◆ Problem requirements: Take the lines below between the one holding "case advance => obtain" and the one holding "(hostWrite_eq_next _ _ _ _ _).1 e; simp", inclusive, and copy them exactly. Add nothing.

◆ Records from a dataset:
-------
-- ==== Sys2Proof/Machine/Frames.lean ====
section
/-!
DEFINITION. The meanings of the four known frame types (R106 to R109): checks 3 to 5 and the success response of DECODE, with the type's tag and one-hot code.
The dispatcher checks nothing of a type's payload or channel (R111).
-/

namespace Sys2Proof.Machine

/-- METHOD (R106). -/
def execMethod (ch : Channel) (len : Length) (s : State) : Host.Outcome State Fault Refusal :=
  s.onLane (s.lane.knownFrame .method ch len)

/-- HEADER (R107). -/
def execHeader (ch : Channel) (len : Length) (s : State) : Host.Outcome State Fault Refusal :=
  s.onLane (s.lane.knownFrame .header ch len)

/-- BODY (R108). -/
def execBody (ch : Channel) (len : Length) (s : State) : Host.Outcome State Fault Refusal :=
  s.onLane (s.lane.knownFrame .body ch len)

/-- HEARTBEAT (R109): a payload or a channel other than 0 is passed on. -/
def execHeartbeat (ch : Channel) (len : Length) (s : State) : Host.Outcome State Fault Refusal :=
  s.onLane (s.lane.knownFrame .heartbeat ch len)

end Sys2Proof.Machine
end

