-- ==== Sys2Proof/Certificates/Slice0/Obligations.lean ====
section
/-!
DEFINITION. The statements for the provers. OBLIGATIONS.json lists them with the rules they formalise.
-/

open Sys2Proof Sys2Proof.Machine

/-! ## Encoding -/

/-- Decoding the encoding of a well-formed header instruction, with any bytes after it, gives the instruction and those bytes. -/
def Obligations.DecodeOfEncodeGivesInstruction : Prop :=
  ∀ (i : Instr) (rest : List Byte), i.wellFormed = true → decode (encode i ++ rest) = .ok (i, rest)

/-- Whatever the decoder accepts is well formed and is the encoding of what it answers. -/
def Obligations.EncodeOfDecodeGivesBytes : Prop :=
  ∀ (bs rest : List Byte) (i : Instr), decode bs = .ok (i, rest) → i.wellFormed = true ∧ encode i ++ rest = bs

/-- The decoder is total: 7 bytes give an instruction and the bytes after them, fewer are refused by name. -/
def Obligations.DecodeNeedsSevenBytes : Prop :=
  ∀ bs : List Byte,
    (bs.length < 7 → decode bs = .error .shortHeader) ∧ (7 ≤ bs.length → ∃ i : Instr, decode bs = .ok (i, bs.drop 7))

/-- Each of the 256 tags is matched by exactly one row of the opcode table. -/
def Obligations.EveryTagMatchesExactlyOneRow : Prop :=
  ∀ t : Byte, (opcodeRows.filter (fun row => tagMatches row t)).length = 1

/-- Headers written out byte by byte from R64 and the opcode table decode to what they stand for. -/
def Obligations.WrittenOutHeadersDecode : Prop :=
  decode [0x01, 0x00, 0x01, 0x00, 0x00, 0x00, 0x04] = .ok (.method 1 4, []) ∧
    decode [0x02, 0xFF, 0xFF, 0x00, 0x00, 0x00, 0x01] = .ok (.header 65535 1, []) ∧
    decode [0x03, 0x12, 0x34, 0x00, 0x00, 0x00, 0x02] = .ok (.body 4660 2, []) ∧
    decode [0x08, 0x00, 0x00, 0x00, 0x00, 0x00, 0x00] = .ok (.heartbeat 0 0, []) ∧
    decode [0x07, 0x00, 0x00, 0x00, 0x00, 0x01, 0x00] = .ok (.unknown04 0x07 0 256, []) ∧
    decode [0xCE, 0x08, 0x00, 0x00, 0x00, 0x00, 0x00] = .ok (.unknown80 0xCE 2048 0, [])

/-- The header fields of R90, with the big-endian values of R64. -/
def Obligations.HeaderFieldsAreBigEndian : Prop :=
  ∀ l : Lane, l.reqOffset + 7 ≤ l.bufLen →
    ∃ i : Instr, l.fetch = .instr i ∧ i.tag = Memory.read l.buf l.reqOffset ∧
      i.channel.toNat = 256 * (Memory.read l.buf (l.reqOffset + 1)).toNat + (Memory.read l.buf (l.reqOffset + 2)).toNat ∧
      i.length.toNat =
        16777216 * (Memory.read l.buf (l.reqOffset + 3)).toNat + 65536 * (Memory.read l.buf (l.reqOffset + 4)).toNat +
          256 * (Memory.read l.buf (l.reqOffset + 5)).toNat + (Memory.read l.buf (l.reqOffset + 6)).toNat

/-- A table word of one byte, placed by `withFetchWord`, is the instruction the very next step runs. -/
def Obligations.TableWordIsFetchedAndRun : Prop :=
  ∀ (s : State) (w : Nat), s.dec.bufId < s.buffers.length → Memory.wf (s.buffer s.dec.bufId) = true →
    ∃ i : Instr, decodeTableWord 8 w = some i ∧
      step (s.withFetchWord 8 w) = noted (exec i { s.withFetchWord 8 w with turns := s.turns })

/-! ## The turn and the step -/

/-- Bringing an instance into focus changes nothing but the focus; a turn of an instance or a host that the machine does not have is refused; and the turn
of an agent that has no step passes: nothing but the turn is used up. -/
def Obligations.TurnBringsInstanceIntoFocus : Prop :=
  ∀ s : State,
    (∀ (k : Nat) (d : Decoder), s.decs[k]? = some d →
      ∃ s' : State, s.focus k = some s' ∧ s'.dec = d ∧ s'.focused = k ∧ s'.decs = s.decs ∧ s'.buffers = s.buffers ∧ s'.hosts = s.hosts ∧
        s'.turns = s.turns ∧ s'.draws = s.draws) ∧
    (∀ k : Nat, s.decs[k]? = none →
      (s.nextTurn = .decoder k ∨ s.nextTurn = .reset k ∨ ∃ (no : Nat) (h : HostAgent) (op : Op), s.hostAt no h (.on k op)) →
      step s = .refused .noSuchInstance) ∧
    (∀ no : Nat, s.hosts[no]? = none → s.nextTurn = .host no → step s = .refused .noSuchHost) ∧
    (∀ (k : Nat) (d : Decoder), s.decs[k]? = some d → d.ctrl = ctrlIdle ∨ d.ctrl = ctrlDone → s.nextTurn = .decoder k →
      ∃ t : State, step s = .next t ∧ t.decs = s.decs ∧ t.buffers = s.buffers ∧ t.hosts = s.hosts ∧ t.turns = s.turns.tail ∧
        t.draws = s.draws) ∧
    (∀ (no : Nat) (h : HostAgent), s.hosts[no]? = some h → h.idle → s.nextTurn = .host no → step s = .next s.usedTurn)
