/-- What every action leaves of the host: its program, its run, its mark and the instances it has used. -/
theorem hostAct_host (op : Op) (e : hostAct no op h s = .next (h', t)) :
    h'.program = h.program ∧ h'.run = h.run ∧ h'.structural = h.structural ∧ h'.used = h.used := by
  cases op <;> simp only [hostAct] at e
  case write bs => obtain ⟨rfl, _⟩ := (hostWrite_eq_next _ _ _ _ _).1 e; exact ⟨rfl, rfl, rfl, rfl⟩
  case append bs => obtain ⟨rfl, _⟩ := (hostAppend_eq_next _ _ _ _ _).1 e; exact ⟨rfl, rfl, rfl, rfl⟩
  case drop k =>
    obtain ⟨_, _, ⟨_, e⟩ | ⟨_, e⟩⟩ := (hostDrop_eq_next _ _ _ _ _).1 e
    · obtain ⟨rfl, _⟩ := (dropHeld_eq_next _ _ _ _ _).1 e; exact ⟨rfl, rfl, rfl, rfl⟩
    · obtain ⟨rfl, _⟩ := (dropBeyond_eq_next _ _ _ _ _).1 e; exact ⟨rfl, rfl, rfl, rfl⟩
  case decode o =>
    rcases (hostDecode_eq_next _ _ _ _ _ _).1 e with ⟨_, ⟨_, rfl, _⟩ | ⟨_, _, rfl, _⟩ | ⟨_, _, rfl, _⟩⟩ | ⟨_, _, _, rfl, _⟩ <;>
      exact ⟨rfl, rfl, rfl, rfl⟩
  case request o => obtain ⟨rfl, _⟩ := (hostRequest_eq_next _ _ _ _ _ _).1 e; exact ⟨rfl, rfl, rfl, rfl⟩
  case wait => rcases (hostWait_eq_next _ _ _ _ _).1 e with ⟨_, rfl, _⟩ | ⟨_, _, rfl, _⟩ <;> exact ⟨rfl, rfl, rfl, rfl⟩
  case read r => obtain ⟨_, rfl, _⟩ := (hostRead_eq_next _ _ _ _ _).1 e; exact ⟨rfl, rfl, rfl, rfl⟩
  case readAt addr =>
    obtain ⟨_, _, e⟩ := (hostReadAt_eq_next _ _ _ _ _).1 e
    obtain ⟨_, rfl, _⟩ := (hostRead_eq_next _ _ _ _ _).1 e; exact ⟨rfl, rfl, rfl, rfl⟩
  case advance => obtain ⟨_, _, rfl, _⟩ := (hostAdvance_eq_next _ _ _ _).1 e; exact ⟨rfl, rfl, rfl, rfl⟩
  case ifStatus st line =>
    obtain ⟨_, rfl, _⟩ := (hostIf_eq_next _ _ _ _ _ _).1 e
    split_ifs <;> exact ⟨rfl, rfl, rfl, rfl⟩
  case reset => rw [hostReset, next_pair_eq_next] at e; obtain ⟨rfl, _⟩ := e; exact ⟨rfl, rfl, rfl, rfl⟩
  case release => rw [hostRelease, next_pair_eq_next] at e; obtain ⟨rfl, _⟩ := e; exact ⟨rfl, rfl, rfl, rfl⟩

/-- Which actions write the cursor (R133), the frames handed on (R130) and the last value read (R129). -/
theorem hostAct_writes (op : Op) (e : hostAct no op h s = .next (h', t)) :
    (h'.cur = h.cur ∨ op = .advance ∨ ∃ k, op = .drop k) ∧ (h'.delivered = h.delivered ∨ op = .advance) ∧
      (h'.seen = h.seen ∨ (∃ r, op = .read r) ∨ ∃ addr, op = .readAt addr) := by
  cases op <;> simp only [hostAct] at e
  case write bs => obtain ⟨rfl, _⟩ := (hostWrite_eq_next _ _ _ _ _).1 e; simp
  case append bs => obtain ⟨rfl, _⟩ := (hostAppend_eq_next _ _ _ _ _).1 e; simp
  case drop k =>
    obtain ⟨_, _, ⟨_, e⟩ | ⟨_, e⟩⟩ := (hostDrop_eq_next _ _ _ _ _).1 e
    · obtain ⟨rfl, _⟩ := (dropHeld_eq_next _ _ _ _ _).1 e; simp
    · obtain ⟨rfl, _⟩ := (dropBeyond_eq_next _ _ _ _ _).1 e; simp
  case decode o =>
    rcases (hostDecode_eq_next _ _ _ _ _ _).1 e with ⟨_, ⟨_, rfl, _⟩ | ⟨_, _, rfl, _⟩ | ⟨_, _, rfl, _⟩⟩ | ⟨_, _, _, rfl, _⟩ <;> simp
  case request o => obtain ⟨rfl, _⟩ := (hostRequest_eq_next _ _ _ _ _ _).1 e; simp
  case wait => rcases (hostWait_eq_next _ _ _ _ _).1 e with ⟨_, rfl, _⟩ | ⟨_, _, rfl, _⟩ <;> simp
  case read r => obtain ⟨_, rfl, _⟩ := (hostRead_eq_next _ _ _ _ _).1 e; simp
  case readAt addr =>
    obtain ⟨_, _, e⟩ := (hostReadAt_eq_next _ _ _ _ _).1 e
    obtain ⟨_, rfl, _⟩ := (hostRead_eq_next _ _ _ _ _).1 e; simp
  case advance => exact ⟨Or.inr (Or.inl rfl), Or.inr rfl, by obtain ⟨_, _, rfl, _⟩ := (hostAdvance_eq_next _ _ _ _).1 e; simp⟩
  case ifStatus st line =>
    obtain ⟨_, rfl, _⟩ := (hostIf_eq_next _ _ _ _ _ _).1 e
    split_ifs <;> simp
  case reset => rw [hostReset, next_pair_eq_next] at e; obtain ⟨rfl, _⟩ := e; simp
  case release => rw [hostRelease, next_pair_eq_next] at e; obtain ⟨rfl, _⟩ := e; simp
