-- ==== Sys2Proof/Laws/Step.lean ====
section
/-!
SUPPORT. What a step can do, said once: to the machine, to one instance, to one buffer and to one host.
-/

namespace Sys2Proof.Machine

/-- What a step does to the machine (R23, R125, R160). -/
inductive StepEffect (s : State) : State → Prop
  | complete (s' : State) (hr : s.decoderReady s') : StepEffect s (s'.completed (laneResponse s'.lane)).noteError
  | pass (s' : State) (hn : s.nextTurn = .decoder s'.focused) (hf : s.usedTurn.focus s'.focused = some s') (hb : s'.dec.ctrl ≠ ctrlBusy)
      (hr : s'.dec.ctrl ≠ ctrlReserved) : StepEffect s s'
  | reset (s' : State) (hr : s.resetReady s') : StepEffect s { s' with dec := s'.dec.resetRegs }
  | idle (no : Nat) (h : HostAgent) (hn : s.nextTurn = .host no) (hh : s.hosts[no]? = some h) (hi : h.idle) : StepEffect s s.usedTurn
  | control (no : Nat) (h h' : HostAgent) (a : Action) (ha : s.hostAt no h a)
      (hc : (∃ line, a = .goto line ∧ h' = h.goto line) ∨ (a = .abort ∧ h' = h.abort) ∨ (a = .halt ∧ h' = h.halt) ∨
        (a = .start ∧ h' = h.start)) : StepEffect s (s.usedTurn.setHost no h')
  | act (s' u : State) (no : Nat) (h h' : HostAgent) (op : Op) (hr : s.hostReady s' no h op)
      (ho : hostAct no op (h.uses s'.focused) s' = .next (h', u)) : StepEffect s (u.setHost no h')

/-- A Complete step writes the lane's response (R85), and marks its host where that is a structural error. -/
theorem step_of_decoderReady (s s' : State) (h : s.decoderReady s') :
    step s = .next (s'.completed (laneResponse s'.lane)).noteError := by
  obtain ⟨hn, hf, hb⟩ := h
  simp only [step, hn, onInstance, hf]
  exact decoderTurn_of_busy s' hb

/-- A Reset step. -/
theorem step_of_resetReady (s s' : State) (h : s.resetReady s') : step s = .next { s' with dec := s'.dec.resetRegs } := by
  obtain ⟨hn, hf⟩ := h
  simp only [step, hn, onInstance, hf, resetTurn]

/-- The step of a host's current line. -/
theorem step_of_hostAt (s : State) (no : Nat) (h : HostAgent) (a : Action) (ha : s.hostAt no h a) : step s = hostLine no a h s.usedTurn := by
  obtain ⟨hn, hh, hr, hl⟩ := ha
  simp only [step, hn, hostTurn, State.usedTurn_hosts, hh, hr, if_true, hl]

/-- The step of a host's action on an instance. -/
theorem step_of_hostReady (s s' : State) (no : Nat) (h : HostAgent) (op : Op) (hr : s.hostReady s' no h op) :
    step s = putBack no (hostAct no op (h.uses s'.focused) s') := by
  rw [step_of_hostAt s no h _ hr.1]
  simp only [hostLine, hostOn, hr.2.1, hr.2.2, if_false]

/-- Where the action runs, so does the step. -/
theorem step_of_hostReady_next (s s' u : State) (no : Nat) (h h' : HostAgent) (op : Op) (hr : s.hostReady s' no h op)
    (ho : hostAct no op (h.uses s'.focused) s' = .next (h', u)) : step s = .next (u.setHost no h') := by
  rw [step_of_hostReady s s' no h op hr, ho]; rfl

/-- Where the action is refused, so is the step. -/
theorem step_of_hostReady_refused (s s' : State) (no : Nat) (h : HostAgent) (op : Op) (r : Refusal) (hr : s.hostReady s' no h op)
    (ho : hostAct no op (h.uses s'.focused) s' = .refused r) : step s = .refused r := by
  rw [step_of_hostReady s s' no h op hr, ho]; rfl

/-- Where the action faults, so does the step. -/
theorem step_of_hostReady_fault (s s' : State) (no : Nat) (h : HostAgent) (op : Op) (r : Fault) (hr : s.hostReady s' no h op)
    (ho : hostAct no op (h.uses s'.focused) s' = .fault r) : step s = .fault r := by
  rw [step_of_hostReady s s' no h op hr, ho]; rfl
-------
◆ Answer area:
  case advance => obtain ⟨_, _, rfl, _⟩ := (hostAdvance_eq_next _ _ _ _).1 e; exact ⟨rfl, rfl, rfl, rfl⟩
  case ifStatus st line =>
    obtain ⟨_, rfl, _⟩ := (hostIf_eq_next _ _ _ _ _ _).1 e
    split_ifs <;> exact ⟨rfl, rfl, rfl, rfl⟩
  case reset => rw [hostReset, next_pair_eq_next] at e; obtain ⟨rfl, _⟩ := e; exact ⟨rfl, rfl, rfl, rfl⟩
  case release => rw [hostRelease, next_pair_eq_next] at e; obtain ⟨rfl, _⟩ := e; exact ⟨rfl, rfl, rfl, rfl⟩

/-- Which actions write the cursor (R133), the frames handed on (R130) and the last value read (R129). -/
theorem hostAct_writes (op : Op) (e : hostAct no op h s = .next (h', t)) :
    (h'.cur = h.cur ∨ op = .advance ∨ ∃ k, op = .drop k) ∧ (h'.delivered = h.delivered ∨ op = .advance) ∧
      (h'.seen = h.seen ∨ (∃ r, op = .read r) ∨ ∃ addr, op = .readAt addr) := by
  cases op <;> simp only [hostAct] at e
  case write bs => obtain ⟨rfl, _⟩ := (hostWrite_eq_next _ _ _ _ _).1 e; simp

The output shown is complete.